Problem: Transcribe exactly each line of the entries, from the opening line to the line with "if n < 64 then some (.v (.ofNat 6 n))", with both of those lines included.

### Data shown ###

-- ==== Sys2Proof/Decode.lean ====
section
/-! DEFINITION. Decoding: the two lengths, the formats of Table 2.3 and the major opcode map of
Table 2.7 (R29 to R37, R46, R48), the press command bytes (R47, R220), and the encoder written
from the same tables. -/

namespace Sys2Proof

/-- The `n` bits of `w` from bit `lo` up. -/
def fld (w lo n : Nat) : Nat := w / 2 ^ lo % 2 ^ n

/-- Directions in the order of Table 2.4. -/
def dirOf (n : Nat) : Dir := if n = 0 then .n else if n = 1 then .e else if n = 2 then .s else .w

/-- The place of a direction in the order N, E, S, W. -/
def Dir.num : Dir → Nat
  | .n => 0
  | .e => 1
  | .s => 2
  | .w => 3

/-- Table 2.4. Values 42 to 63 name nothing. -/
def rspec (n : Nat) : Option RSpec :=
  if n < 32 then some (.w (.ofNat 5 n))
  else if n < 36 then some (.out (dirOf (n - 32)))
  else if n < 40 then some (.inp (dirOf (n - 36)))
  else if n = 40 then some .z
  else if n = 41 then some .inq
  else none

/-- The value of a register specifier in Table 2.4. -/
def RSpec.bits : RSpec → Nat
  | .w i => i.toNat
  | .out d => 32 + d.num
  | .inp d => 36 + d.num
  | .z => 40
  | .inq => 41

/-- Table 2.5. Values 97 to 103 and 112 to 127 name nothing. -/
def lspec (n : Nat) : Option LSpec :=
  if n < 64 then some (.v (.ofNat 6 n))
  else if n < 72 then some (.post (.ofNat 3 (n - 64)))
  else if n < 80 then some (.str (.ofNat 3 (n - 72)))
  else if n < 88 then some (.bcast (.ofNat 3 (n - 80)))
  else if n = 88 then some .vz
  else if n < 93 then some (.vout (dirOf (n - 89)))
  else if n < 97 then some (.vin (dirOf (n - 93)))
  else if n < 104 then none
  else if n < 112 then some (.m (.ofNat 3 (n - 104)))
  else none

/-- The value of a lane specifier in Table 2.5. -/
def LSpec.bits : LSpec → Nat
  | .v i => i.toNat
  | .post p => 64 + p.toNat
  | .str p => 72 + p.toNat
  | .bcast i => 80 + i.toNat
  | .vz => 88
  | .vout d => 89 + d.num
  | .vin d => 93 + d.num
  | .m i => 104 + i.toNat

/-- The 5-bit source of the compact form (Table 2.1). Values 28 to 31 are illegal. -/
def compactSpec (n : Nat) : Option LSpec :=
  if n < 16 then some (.v (.ofNat 6 n))
  else if n < 24 then some (.post (.ofNat 3 (n - 16)))
  else if n < 28 then some (.vin (dirOf (n - 24)))
  else none

/-- The value of a compact source (Table 2.1); 31, an illegal one, for a specifier it cannot hold. -/
def LSpec.compactBits : LSpec → Nat
  | .v i => if i.toNat < 16 then i.toNat else 31
  | .post p => 16 + p.toNat
  | .vin d => 24 + d.num
  | .str _ | .bcast _ | .vz | .vout _ | .m _ => 31

/-- What to make of the operands of each scalar, memory and system instruction, those before the lane
majors. -/
structure InterpScalar (β : Type) where
  add : RSpec → RSpec → RSpec → β
  sub : RSpec → RSpec → RSpec → β
  and : RSpec → RSpec → RSpec → β
  or : RSpec → RSpec → RSpec → β
  xor : RSpec → RSpec → RSpec → β
  andn : RSpec → RSpec → RSpec → β
  orn : RSpec → RSpec → RSpec → β
  xnor : RSpec → RSpec → RSpec → β
  shl : RSpec → RSpec → RSpec → β
  shr : RSpec → RSpec → RSpec → β
  sra : RSpec → RSpec → RSpec → β
  rol : RSpec → RSpec → RSpec → β
  ror : RSpec → RSpec → RSpec → β
  slt : RSpec → RSpec → RSpec → β
  sltu : RSpec → RSpec → RSpec → β
  seq : RSpec → RSpec → RSpec → β
  sne : RSpec → RSpec → RSpec → β
  min : RSpec → RSpec → RSpec → β
  max : RSpec → RSpec → RSpec → β
  minu : RSpec → RSpec → RSpec → β
  maxu : RSpec → RSpec → RSpec → β
  shadd1 : RSpec → RSpec → RSpec → β
  shadd2 : RSpec → RSpec → RSpec → β
  shadd3 : RSpec → RSpec → RSpec → β
  addw : RSpec → RSpec → RSpec → β
  subw : RSpec → RSpec → RSpec → β
  mul : RSpec → RSpec → RSpec → BitVec 4 → β
  mulh : RSpec → RSpec → RSpec → BitVec 4 → β
  mulhu : RSpec → RSpec → RSpec → BitVec 4 → β
  mulhsu : RSpec → RSpec → RSpec → BitVec 4 → β
  div : RSpec → RSpec → RSpec → BitVec 4 → β
  divu : RSpec → RSpec → RSpec → BitVec 4 → β
  rem : RSpec → RSpec → RSpec → BitVec 4 → β
  remu : RSpec → RSpec → RSpec → BitVec 4 → β
  clz : RSpec → RSpec → β
  ctz : RSpec → RSpec → β
  popc : RSpec → RSpec → β
  brev : RSpec → RSpec → β
  bswap : RSpec → RSpec → β
  sextb : RSpec → RSpec → β
  sexth : RSpec → RSpec → β
  sextw : RSpec → RSpec → β
  extu : RSpec → RSpec → BitVec 6 → BitVec 6 → β
  exts : RSpec → RSpec → BitVec 6 → BitVec 6 → β
  ins : RSpec → RSpec → BitVec 6 → BitVec 6 → β
  addi : RSpec → RSpec → BitVec 13 → β
  andi : RSpec → RSpec → BitVec 13 → β
  ori : RSpec → RSpec → BitVec 13 → β
  xori : RSpec → RSpec → BitVec 13 → β
  slti : RSpec → RSpec → BitVec 13 → β
  sltui : RSpec → RSpec → BitVec 13 → β
  shli : RSpec → RSpec → BitVec 6 → β
  shri : RSpec → RSpec → BitVec 6 → β
  srai : RSpec → RSpec → BitVec 6 → β
  rori : RSpec → RSpec → BitVec 6 → β
  lih : RSpec → BitVec 19 → β
  lix : RSpec → BitVec 19 → β
  addpc : RSpec → BitVec 19 → β
  beq : RSpec → RSpec → BitVec 10 → β
  bne : RSpec → RSpec → BitVec 10 → β
  blt : RSpec → RSpec → BitVec 10 → β
  bge : RSpec → RSpec → BitVec 10 → β
  bltu : RSpec → RSpec → BitVec 10 → β
  bgeu : RSpec → RSpec → BitVec 10 → β
  bbs : RSpec → BitVec 6 → BitVec 10 → β
  bbc : RSpec → BitVec 6 → BitVec 10 → β
  j : BitVec 25 → β
  jal : BitVec 25 → β
  jalr : RSpec → RSpec → BitVec 13 → β
  loop : RSpec → BitVec 19 → β
  rep : BitVec 4 → RSpec → BitVec 6 → β
  endAct : β
  endAbort : β
  callat : RSpec → RSpec → RSpec → β
  reply : RSpec → β
  spawn : RSpec → RSpec → β
  spawnH : RSpec → RSpec → β
  wclaim : RSpec → RSpec → β
  wrel : RSpec → β
  apop : RSpec → β
  apush : RSpec → β
  nop : β
  trap : RSpec → β
  brk : β
  rte : β
  idle : β
  ld : RSpec → RSpec → BitVec 5 → BitVec 2 → BitVec 2 → BitVec 4 → β
  ldu : RSpec → RSpec → BitVec 5 → BitVec 2 → BitVec 2 → BitVec 4 → β
  st : RSpec → RSpec → BitVec 5 → BitVec 2 → BitVec 2 → β
  ldv : BitVec 6 → RSpec → BitVec 5 → BitVec 2 → BitVec 4 → β
  stv : BitVec 6 → RSpec → BitVec 5 → BitVec 2 → β
  zfill : RSpec → BitVec 5 → BitVec 2 → β
  pref : RSpec → BitVec 5 → BitVec 2 → β
  l1inv : β
  icinv : RSpec → BitVec 6 → β
  bankmode : RSpec → RSpec → β
  bankq : RSpec → β
  ldc : RSpec → RSpec → BitVec 5 → BitVec 2 → BitVec 2 → BitVec 4 → β
  lds : RSpec → RSpec → BitVec 5 → BitVec 4 → β
  ldsE : RSpec → RSpec → BitVec 5 → BitVec 4 → β
  stf : RSpec → RSpec → BitVec 5 → BitVec 2 → β
  aadd : RSpec → RSpec → BitVec 1 → BitVec 2 → BitVec 2 → BitVec 4 → β
  aand : RSpec → RSpec → BitVec 1 → BitVec 2 → BitVec 2 → BitVec 4 → β
  aor : RSpec → RSpec → BitVec 1 → BitVec 2 → BitVec 2 → BitVec 4 → β
  axor : RSpec → RSpec → BitVec 1 → BitVec 2 → BitVec 2 → BitVec 4 → β
  amin : RSpec → RSpec → BitVec 1 → BitVec 2 → BitVec 2 → BitVec 4 → β
  amax : RSpec → RSpec → BitVec 1 → BitVec 2 → BitVec 2 → BitVec 4 → β
  aminu : RSpec → RSpec → BitVec 1 → BitVec 2 → BitVec 2 → BitVec 4 → β
  amaxu : RSpec → RSpec → BitVec 1 → BitVec 2 → BitVec 2 → BitVec 4 → β
  axchg : RSpec → RSpec → BitVec 1 → BitVec 2 → BitVec 2 → BitVec 4 → β
  afadd : RSpec → RSpec → BitVec 1 → BitVec 2 → BitVec 2 → BitVec 4 → β
  afmin : RSpec → RSpec → BitVec 1 → BitVec 2 → BitVec 2 → BitVec 4 → β
  afmax : RSpec → RSpec → BitVec 1 → BitVec 2 → BitVec 2 → BitVec 4 → β
  ald : RSpec → RSpec → BitVec 1 → BitVec 2 → BitVec 2 → BitVec 4 → β
  ast : RSpec → RSpec → BitVec 1 → BitVec 2 → BitVec 2 → β
  acas : RSpec → RSpec → BitVec 1 → BitVec 2 → BitVec 2 → BitVec 4 → β
  phase : RSpec → β
  rel : BitVec 6 → β
  acq : β
  fence : β
  clrt : RSpec → β
  phasen : RSpec → β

###

Response for this exercise:
-- ==== Sys2Proof/Decode.lean ====
section
/-! DEFINITION. Decoding: the two lengths, the formats of Table 2.3 and the major opcode map of
Table 2.7 (R29 to R37, R46, R48), the press command bytes (R47, R220), and the encoder written
from the same tables. -/

namespace Sys2Proof

/-- The `n` bits of `w` from bit `lo` up. -/
def fld (w lo n : Nat) : Nat := w / 2 ^ lo % 2 ^ n

/-- Directions in the order of Table 2.4. -/
def dirOf (n : Nat) : Dir := if n = 0 then .n else if n = 1 then .e else if n = 2 then .s else .w

/-- The place of a direction in the order N, E, S, W. -/
def Dir.num : Dir → Nat
  | .n => 0
  | .e => 1
  | .s => 2
  | .w => 3

/-- Table 2.4. Values 42 to 63 name nothing. -/
def rspec (n : Nat) : Option RSpec :=
  if n < 32 then some (.w (.ofNat 5 n))
  else if n < 36 then some (.out (dirOf (n - 32)))
  else if n < 40 then some (.inp (dirOf (n - 36)))
  else if n = 40 then some .z
  else if n = 41 then some .inq
  else none

/-- The value of a register specifier in Table 2.4. -/
def RSpec.bits : RSpec → Nat
  | .w i => i.toNat
  | .out d => 32 + d.num
  | .inp d => 36 + d.num
  | .z => 40
  | .inq => 41

/-- Table 2.5. Values 97 to 103 and 112 to 127 name nothing. -/
def lspec (n : Nat) : Option LSpec :=
  if n < 64 then some (.v (.ofNat 6 n))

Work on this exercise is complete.